● **Directions for this task**
The expected output is exactly the lines below, starting at the line with "let own := s.upd.record k" and ending at the line with "none => s.settingsDefault r.fmt want", both included; no other line belongs in it.

● **Data for review**
+++

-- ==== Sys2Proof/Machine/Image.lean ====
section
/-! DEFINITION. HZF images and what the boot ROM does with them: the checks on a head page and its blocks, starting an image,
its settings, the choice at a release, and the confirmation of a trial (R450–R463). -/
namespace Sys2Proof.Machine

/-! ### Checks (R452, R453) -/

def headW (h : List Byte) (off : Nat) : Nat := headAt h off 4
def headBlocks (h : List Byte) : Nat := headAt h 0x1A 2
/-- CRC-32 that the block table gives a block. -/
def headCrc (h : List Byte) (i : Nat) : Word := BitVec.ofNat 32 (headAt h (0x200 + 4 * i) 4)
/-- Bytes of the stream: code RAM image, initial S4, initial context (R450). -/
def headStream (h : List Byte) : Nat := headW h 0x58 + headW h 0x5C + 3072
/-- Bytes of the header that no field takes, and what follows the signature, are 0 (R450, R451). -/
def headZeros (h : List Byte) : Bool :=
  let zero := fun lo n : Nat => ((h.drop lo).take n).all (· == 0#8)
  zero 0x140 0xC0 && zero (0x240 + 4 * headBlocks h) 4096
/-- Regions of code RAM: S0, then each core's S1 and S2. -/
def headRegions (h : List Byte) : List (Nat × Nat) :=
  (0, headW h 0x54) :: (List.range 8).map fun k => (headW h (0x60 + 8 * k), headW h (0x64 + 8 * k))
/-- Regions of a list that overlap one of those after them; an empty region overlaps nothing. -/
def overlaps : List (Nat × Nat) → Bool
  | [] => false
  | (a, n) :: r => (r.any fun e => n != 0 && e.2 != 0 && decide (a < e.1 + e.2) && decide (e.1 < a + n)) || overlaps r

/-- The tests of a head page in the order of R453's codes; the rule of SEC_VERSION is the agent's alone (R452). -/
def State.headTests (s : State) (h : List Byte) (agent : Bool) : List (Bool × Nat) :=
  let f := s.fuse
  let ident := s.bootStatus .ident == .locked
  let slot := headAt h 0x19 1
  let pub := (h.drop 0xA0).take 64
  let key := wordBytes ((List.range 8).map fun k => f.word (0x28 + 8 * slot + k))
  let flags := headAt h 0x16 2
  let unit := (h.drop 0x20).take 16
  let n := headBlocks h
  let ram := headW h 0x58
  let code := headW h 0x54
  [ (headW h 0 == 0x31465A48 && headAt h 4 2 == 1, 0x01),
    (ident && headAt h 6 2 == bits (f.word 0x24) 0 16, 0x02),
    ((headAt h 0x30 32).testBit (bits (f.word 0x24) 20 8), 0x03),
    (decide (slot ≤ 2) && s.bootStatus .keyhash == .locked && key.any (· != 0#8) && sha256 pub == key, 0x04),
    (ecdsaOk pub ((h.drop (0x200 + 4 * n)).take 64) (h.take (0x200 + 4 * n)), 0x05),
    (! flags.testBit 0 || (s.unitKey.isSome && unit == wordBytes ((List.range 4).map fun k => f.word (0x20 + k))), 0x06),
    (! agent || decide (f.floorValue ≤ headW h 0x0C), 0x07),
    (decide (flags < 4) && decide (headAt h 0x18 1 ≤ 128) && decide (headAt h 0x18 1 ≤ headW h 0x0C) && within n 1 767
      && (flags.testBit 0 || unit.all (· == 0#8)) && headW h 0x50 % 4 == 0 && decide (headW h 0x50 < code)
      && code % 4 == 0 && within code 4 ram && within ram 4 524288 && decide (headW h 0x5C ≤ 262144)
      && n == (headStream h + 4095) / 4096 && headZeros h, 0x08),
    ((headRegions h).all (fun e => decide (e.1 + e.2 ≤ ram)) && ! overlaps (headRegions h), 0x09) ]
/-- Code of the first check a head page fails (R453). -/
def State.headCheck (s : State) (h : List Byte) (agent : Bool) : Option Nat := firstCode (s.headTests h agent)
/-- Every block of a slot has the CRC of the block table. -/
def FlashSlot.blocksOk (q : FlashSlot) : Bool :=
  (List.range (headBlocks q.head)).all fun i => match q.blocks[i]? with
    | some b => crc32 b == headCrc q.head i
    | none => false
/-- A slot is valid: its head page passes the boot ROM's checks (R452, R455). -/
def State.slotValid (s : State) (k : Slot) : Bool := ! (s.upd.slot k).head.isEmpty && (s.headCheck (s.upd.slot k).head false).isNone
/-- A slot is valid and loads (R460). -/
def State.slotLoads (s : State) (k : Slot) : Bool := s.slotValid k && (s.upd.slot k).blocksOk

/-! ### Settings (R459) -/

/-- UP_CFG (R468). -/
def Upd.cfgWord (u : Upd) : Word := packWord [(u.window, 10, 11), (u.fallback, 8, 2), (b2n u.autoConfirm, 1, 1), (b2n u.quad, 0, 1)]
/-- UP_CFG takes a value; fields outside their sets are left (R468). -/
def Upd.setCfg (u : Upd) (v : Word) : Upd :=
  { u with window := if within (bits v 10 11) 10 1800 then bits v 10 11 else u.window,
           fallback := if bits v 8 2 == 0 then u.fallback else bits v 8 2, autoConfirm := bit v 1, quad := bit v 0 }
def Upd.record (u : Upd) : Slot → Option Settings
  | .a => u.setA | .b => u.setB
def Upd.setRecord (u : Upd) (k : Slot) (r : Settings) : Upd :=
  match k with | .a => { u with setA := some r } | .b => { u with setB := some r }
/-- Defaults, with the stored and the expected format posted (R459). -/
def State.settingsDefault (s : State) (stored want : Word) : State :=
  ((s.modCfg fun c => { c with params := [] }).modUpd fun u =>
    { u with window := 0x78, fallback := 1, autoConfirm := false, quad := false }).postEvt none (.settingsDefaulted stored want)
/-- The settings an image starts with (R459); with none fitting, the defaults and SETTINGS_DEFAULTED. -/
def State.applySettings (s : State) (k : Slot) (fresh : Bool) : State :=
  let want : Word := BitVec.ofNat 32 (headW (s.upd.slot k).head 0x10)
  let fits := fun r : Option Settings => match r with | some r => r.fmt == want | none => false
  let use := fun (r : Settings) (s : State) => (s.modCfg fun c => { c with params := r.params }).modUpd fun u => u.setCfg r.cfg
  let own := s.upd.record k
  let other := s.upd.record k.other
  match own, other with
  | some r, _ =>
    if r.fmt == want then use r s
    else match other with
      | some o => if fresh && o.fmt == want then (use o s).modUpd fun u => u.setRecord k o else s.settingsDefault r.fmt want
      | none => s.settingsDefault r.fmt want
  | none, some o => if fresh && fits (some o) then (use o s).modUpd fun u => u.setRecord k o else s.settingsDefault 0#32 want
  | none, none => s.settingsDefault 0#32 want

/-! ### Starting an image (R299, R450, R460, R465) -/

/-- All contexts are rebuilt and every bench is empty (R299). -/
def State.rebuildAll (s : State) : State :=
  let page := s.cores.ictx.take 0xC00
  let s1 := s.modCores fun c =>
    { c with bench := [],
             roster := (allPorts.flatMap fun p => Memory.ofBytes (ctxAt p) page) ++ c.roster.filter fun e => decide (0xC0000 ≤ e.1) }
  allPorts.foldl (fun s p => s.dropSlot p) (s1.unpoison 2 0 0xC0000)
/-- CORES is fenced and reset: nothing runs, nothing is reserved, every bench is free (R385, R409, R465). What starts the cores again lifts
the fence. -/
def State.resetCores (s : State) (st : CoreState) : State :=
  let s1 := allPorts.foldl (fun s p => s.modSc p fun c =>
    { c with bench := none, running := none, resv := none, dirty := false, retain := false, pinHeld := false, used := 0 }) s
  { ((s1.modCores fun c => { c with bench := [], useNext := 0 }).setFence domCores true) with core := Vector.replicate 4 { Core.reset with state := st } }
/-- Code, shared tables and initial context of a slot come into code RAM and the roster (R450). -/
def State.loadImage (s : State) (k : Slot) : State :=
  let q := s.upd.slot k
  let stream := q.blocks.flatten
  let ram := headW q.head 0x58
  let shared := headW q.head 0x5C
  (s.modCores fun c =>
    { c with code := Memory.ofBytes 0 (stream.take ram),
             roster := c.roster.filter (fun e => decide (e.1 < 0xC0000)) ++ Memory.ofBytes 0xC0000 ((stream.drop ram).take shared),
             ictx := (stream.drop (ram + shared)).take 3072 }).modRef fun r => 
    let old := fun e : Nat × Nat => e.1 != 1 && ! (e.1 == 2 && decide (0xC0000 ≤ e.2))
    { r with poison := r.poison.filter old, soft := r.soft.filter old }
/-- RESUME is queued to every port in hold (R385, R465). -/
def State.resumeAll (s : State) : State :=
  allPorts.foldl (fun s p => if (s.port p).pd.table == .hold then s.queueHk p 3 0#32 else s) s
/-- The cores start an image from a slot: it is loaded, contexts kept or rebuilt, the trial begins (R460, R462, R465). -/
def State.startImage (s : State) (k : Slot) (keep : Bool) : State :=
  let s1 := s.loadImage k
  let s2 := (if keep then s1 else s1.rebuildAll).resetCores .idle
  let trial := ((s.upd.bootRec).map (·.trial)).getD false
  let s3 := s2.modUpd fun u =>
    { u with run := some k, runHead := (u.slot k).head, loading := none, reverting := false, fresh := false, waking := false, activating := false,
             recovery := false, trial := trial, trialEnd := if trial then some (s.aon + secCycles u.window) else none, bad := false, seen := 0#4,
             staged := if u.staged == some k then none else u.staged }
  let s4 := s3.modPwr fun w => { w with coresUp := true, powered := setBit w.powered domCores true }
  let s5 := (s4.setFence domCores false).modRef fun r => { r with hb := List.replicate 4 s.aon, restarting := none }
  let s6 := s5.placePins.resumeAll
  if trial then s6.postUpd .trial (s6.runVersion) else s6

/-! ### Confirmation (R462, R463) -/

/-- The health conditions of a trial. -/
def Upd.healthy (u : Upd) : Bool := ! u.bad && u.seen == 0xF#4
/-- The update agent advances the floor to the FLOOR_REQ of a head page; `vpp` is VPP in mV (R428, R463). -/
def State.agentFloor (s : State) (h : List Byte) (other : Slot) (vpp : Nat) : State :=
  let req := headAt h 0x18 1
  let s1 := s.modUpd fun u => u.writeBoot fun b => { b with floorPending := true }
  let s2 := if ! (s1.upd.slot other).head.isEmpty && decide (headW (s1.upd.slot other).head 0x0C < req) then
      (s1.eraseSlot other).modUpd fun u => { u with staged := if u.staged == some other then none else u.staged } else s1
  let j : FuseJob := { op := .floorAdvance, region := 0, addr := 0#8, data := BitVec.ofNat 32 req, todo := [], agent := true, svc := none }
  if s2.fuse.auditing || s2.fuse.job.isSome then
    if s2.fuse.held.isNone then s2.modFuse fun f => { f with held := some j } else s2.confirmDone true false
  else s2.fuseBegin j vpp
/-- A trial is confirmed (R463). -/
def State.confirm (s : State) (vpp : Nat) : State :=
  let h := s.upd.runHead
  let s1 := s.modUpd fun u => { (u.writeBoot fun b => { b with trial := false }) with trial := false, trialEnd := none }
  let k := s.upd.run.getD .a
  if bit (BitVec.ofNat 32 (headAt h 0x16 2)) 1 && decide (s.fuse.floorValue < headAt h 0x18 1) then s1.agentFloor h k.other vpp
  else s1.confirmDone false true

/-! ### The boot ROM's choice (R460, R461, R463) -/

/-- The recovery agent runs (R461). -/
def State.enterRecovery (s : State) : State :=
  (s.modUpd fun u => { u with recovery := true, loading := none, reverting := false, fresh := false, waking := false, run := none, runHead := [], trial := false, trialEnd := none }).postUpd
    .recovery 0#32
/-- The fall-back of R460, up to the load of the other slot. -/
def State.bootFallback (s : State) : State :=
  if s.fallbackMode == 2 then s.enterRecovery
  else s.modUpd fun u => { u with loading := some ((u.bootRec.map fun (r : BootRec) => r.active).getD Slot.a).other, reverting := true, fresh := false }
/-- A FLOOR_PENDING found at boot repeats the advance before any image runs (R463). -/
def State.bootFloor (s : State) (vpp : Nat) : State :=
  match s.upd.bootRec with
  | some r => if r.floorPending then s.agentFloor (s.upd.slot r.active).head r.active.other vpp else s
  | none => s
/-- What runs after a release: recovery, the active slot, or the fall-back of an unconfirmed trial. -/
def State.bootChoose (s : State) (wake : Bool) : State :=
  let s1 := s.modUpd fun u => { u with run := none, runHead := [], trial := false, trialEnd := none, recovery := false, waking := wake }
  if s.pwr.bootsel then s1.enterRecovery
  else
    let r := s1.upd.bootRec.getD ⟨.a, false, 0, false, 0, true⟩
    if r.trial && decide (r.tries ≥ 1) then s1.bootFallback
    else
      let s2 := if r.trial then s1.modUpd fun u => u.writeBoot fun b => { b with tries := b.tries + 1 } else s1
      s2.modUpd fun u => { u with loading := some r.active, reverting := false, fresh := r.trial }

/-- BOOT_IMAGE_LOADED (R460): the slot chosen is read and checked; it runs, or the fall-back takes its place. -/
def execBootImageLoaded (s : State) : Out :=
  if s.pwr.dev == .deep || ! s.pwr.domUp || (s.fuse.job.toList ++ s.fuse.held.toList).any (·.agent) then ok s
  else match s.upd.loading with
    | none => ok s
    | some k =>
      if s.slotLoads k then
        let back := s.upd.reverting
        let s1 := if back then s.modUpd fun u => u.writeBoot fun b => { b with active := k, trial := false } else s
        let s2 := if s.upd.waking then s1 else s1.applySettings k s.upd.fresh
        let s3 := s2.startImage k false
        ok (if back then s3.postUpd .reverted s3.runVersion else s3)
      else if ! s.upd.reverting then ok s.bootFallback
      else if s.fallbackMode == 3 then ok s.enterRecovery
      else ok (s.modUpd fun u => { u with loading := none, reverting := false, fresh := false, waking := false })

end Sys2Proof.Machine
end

+++

● **Answer**
  let own := s.upd.record k
  let other := s.upd.record k.other
  match own, other with
  | some r, _ =>
    if r.fmt == want then use r s
    else match other with
      | some o => if fresh && o.fmt == want then (use o s).modUpd fun u => u.setRecord k o else s.settingsDefault r.fmt want
      | none => s.settingsDefault r.fmt want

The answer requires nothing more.